In your mind, can you find a straight line that separates pluses and minuses? 

### 5.5.2 The Moons dataset
In ``/data`` there is a dataset called ``moons.txt``. Can you also plot it? After doing that, can you find a line that separates the pluses  from the minuses?

In [None]:
# Your code goes here

What is now your definition of Non Linearly separable dataset?

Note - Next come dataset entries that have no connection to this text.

/-- Settles O16: outside LOCKED no window runs, and each kind of edge has its equation. -/
theorem edgesOutsideLockCountTowardsLock : Obligations.EdgesOutsideLockCountTowardsLock := by
  have searching : ∀ {s : State}, s.mtu.state = .searching →
      s.mtu.state ≠ .locked ∧ s.mtu.state ≠ .lost := fun h => by simp [h]
  refine ⟨?reference, ?valid, ?long, ?endOfLost⟩
  case reference =>
    intro time order s hs hr
    obtain ⟨hk, hl⟩ := searching hs
    rw [exec_zxEdge_of_not_over order (windowOver_of_not_locked _ hk),
      edge_of_no_ref order (by simpa using hl) (by simpa using hr)]
    rfl
  case valid =>
    intro time r order s hm hs hr h1 h2 hrun
    obtain ⟨hk, hl⟩ := searching hs
    have hlen : s.mtu.history.length < Config.lockRun := by
      obtain ⟨-, -, -, -, -, -, -, hsearch, -⟩ := hm
      obtain ⟨-, hrl, hlt⟩ := hsearch hs
      omega
    rw [exec_zxEdge_of_not_over order (windowOver_of_not_locked _ hk),
      edge_of_ref order (by simpa using hl) (by simpa using hr),
      classedEdge_of_valid_searching order (by simpa using hs) (by simpa using h1) (by simpa using h2),
      searchEdge_of_run_lt (s := s.atTime time) order _ hrun]
    simp only [Mtu.withHistory, atTime_keeps, atTime_now, appendInterval_of_room _ hlen, periodOf_append]
  case long =>
    intro time r order s hs hr h
    obtain ⟨hk, hl⟩ := searching hs
    rw [exec_zxEdge_of_not_over order (windowOver_of_not_locked _ hk),
      edge_of_ref order (by simpa using hl) (by simpa using hr),
      classedEdge_of_long order (by simpa using hs) (by simpa using h)]
    rfl
  case endOfLost =>
    intro time order s hs
    rw [exec_zxEdge_of_not_over order (windowOver_of_not_locked _ (by simp [hs])),
      edge_of_lost order (by simpa using hs)]
    rfl

end Sys2Proof.Machine
end

section
/-! SUPPORT. Every command keeps the mains timing unit sound: what each change of the unit keeps, then which
commands make which change. Settles O5. -/

namespace Sys2Proof.Machine

/-! ### The changes of the mains timing unit -/

/-- R10: an advance writes the half-cycle, and at a frame's end the frame and L. -/
theorem advance_eq (m : Mtu) : m.advance = { m with
    h := if m.h + 1 < m.len then m.h + 1 else 0,
    frame := if m.h + 1 < m.len then m.frame else m.frame + 1,
    len := if m.h + 1 < m.len then m.len else m.pendingLen } := by
  unfold Mtu.advance
  split <;> rfl

namespace Mtu

variable {m : Mtu}

theorem sound_reset : Mtu.reset.sound := by
  simp [Mtu.sound, Mtu.reset, periodOf, Config.lockRun]

theorem sound.midTaken (hm : m.sound) : { m with midDue := none }.sound := by
  obtain ⟨hlen, hints, hp, hL, hpL, hg, hc, hse, hlk, hlo, hnl⟩ := hm
  refine ⟨hlen, hints, hp, hL, hpL, hg, hc, hse, hlk, hlo, fun h => ?_⟩
  obtain ⟨hcoast, -, hlen⟩ := hnl h
  exact ⟨hcoast, rfl, hlen⟩

theorem sound.glitch (hm : m.sound) (n : Nat) :
    { m with glitches := satAdd max16 m.glitches n }.sound := by
  obtain ⟨hlen, hints, hp, hL, hpL, -, hrest⟩ := hm
  exact ⟨hlen, hints, hp, hL, hpL, satAdd_le _ _ _, hrest⟩

theorem sound.coasts (hm : m.sound) (n : Nat) :
    { m with coasts := satAdd max16 m.coasts n }.sound := by
  obtain ⟨hlen, hints, hp, hL, hpL, hg, -, hrest⟩ := hm
  exact ⟨hlen, hints, hp, hL, hpL, hg, satAdd_le _ _ _, hrest⟩

theorem sound.reference (hm : m.sound) (hl : m.state ≠ .lost) (now : Nat) :
    { m with refTime := some now }.sound := by
  obtain ⟨hlen, hints, hp, hL, hpL, hg, hc, hse, hlk, -, hnl⟩ := hm
  refine ⟨hlen, hints, hp, hL, hpL, hg, hc, hse, fun h => ?_, fun h => absurd h hl, hnl⟩
  obtain ⟨hfull, hrun, hh, -⟩ := hlk h
  exact ⟨hfull, hrun, hh, rfl⟩

/-- R4, R12: an emptied history in SEARCHING. -/
theorem sound.restart (hm : m.sound) (hl : m.state ≠ .locked) (now : Nat) :
    { m.withHistory [] with state := .searching, run := 0, h := 0, refTime := some now }.sound := by
  obtain ⟨-, -, -, hL, hpL, hg, hc, -, -, -, hnl⟩ := hm
  refine ⟨Nat.zero_le _, by simp [Mtu.withHistory], rfl, hL, hpL, hg, hc,
    fun _ => ⟨rfl, rfl, Nat.zero_lt_succ 7⟩, ?_, ?_, fun _ => hnl hl⟩ <;> intro h <;> cases h

/-- R6: a valid interval enters the history. -/
theorem appended_intervals (hm : m.sound) {i : Nat} (h1 : 700 ≤ i) (h2 : i ≤ 1250) :
    (appendInterval m.history i).length ≤ Config.lockRun ∧
    ∀ j ∈ appendInterval m.history i, Config.shortestValid ≤ j ∧ j ≤ Config.window := by
  obtain ⟨hlen, hints, -⟩ := hm
  refine ⟨by simp [appendInterval]; omega, fun j hj => ?_⟩
  rcases List.mem_append.mp (List.mem_of_mem_drop hj) with hj | hj
  · exact hints j hj
  · obtain rfl := List.mem_singleton.mp hj
    exact ⟨h1, h2⟩

/-- R4: a valid interval in SEARCHING that does not complete the run. -/
theorem sound.counted (hm : m.sound) (hs : m.state = .searching) {i : Nat} (h1 : 700 ≤ i)
    (h2 : i ≤ 1250) (hrun : m.run + 1 < Config.lockRun) (now : Nat) :
    { m.withHistory (appendInterval m.history i) with run := m.run + 1, refTime := some now }.sound := by
  obtain ⟨hlen', hints'⟩ := appended_intervals hm h1 h2
  obtain ⟨-, -, -, hL, hpL, hg, hc, hse, -, -, hnl⟩ := hm
  obtain ⟨hh, hr, -⟩ := hse hs
  have happ : appendInterval m.history i = m.history ++ [i] :=
    appendInterval_of_room i (by omega)
  refine ⟨hlen', hints', rfl, hL, hpL, hg, hc, fun _ => ⟨hh, ?_, hrun⟩, ?_, ?_, hnl⟩
  · simp [Mtu.withHistory, happ, hr]
  · intro h; rw [show m.state = .locked from h] at hs; cases hs
  · intro h; rw [show m.state = .lost from h] at hs; cases hs

/-- R5: the run is complete and the mains locks. -/
theorem sound.lock (hm : m.sound) (hs : m.state = .searching) {i : Nat} (h1 : 700 ≤ i)
    (h2 : i ≤ 1250) (hrun : m.run + 1 = Config.lockRun) (now : Nat) (mid : Option Nat) (f : BitVec 32) :
    { m.withHistory (appendInterval m.history i) with
      state := .locked, run := 0, coast := false, h := 0, len := m.pendingLen, frame := f,
      refTime := some now, midDue := mid }.sound := by
  obtain ⟨hlen', hints'⟩ := appended_intervals hm h1 h2
  obtain ⟨-, -, -, -, hpL, hg, hc, hse, -, -, -⟩ := hm
  obtain ⟨-, hr, hlt⟩ := hse hs
  have happ : appendInterval m.history i = m.history ++ [i] :=
    appendInterval_of_room i (by omega)
  refine ⟨hlen', hints', rfl, hpL, hpL, hg, hc, ?_, fun _ => ⟨?_, rfl, ?_, rfl⟩, ?_, ?_⟩
  · intro h; cases h
  · simp only [Mtu.withHistory, happ, List.length_append, List.length_singleton]; omega
  · exact Nat.lt_of_lt_of_le (Nat.zero_lt_succ 7) hpL.1
  · intro h; cases h
  · intro h; exact absurd rfl h

/-- R7, R8: a crossing in LOCKED, with the history as it is. -/
theorem sound.cross (hm : m.sound) (hs : m.state = .locked) (ref : Nat) (syn : Bool)
    (mid : Option Nat) :
    { m.advance with refTime := some ref, coast := syn, midDue := mid }.sound := by
  obtain ⟨hlen, hints, hp, hL, hpL, hg, hc, -, hlk, -, -⟩ := hm
  obtain ⟨hfull, hr, -, -⟩ := hlk hs
  have hstate : m.advance.state = .locked := by rw [advance_eq]; exact hs
  have hL' : 8 ≤ m.advance.len ∧ m.advance.len ≤ 128 := by
    rw [advance_eq]; dsimp only; split <;> assumption
  have hh' : m.advance.h < m.advance.len := by
    rw [advance_eq]; dsimp only; split <;> omega
  rw [advance_eq] at *
  refine ⟨hlen, hints, hp, hL', hpL, hg, hc, ?_, fun _ => ⟨hfull, hr, hh', rfl⟩, ?_, ?_⟩
  · intro h; rw [show m.state = .searching from h] at hs; cases hs
  · intro h; rw [show m.state = .lost from h] at hs; cases hs
  · intro h; exact absurd hstate h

### 5.5.3 The MNIST dataset

Finally, let's just check our future data, the MNIST dataset. It's a non linearly separable database of handwritten digits from 0 to 9 (therefore, 10 classes). For now, let's simply check it out. The file ``mnnist_small.txt`` contains a small part of the whole original dataset and it follows the dataset format that we've been working with. Let's check it out. Just print one of the points of it (remember that the last element is the class the digit belongs to). Call this point ``p``. Also, print the classification of that point and store it in a variable ``c``.

In [None]:
data = np.loadtxt('data/mnnist_small.txt')
# Your code goes here

The vector that you just printed is a handwritten digit! We can't see a lot from it, can we? That's because we need to convert the vector in a matrix and then *plot the matrix itself*! You can plot matrices with the function ``plt.imshow()`` from ``matplotlib.pyplot``.In order to convert the vector to a matrix, you need to reshape it with ``np.reshape()``.

Now type ``np.reshape(p, (28, 28))``, followed by ``np.imshow(m)`` and then ``plt.show()``. Is that what the classification ``c`` tells you? 

In [None]:
# Your code goes here
plt.show()

One last thing, what does this plot of a matrix tell you about *images* in general?